Stored data:
+ + + + +

def State.modGr (s : State) (f : Grat → Grat) : State := { s with gr := f s.gr }

/-! ### Geometry (R487 to R489) -/

/-- The die on chip enable t of channel h, and the channel of a die (01 R29). -/
def nandDie (h t : Nat) : Nat := t * 128 + h
def nandChan (d : Nat) : Nat := d % 128
/-- The die group of a die, and its position in it, which is also its NAND package (R488). -/
def nandGroup (d : Nat) : Nat := 4 * (d / 128) + d % 4
def nandPos (d : Nat) : Nat := d % 128 / 4
/-- The die at a position of a group. -/
def groupDie (g pos : Nat) : Nat := nandDie (4 * pos + g % 4) (g / 4)
def blkKey (d b : Nat) : Nat := d * 12500 + b
/-- Blocks 0 to 7 of a die are system blocks, 8 to 199 SLC blocks, 200 on QLC blocks (log 20). -/
def qlcBlk (k : Nat) : Bool := decide (200 ≤ k % 12500)
def slcBlk (k : Nat) : Bool := decide (8 ≤ k % 12500) && decide (k % 12500 < 200)
def pageKey (blk page : Nat) : Nat := blk * 2500 + page
/-- Bytes of a page and of a mapping unit. -/
def unitBytes : Nat := 16384
/-- The user capacity and the write buffer, in units (R495, R499). -/
def userUnits : Nat := 13916015625
def slotCount : Nat := 524288

def State.fblk (s : State) (k : Nat) : FBlk := mget {} s.gr.blks k
def State.modFblk (s : State) (k : Nat) (f : FBlk → FBlk) : State := s.modGr fun g => { g with blks := mmod {} g.blks k f }
def Grat.dieUp (g : Grat) (d : Nat) : Bool := ! g.deadDies.contains d && ! g.deadChans.contains (nandChan d)

/-! ### Spare and wear (R489, R514, R520) -/

/-- QLC blocks in service (R514). -/
def Grat.inService (g : Grat) : Nat :=
  ((List.range 512).filter g.dieUp).length * 12300 -
    (g.blks.filter fun e => e.2.phase == .retired && qlcBlk e.1 && g.dieUp (e.1 / 12500)).length

/-- Spare data pages, and at manufacture. -/
def Grat.sparePages (g : Grat) : Nat := g.inService * 2500 * 31 / 32 - userUnits
def initialSpare : Nat := 1335984375
/-- SPARE of Table 12.5. -/
def Grat.sparePct (g : Grat) : Nat := g.sparePages * 100 / initialSpare

/-- Cycles of the QLC blocks in service, of those listed. -/
def Grat.qlcCycles (g : Grat) : List Nat :=
  (g.blks.filter fun e => e.2.phase != .retired && qlcBlk e.1 && g.dieUp (e.1 / 12500)).map (·.2.cycles)
/-- Wear used, and SLC wear, in percent (R520). -/
def Grat.wear (g : Grat) : Nat := g.qlcCycles.sum * 100 / (1500 * max 1 g.inService)
def Grat.slcWear (g : Grat) : Nat :=
  (((g.blks.filter fun e => slcBlk e.1).map (·.2.cycles)).sum) * 100 / (30000 * 98304)
/-- Largest less smallest cycle count (R521). -/
def Grat.spread (g : Grat) : Nat :=
  let low := if g.qlcCycles.length < g.inService then 0 else g.qlcCycles.min?.getD 0
  g.qlcCycles.max?.getD 0 - low

/-! ### Namespaces and the map (R490 to R495) -/

def nsKey (p n : Nat) : Nat := p * 2 ^ 20 + n
def unitKey (ns u : Nat) : Nat := ns * 2 ^ 48 + u
def State.ns? (s : State) (k : Nat) : Option Ns := lget s.gr.ns k
def State.modNs (s : State) (k : Nat) (f : Ns → Ns) : State := s.modGr fun g => { g with ns := g.ns.map fun e => if e.1 == k then (e.1, f e.2) else e }
def State.entry? (s : State) (ns u : Nat) : Option MapEnt := lget s.gr.map (unitKey ns u)
/-- Units that all namespaces reserve (R490). -/
def Grat.reserved (g : Grat) : Nat := (g.ns.map (·.2.cap)).sum
/-- Mapped units of a namespace. -/
def Grat.mapped (g : Grat) (ns : Nat) : Nat := (g.map.filter fun e => e.1 / 2 ^ 48 == ns).length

+ + + + +

Work out how many lines in the entries above include the word "else". Respond with only the number.

2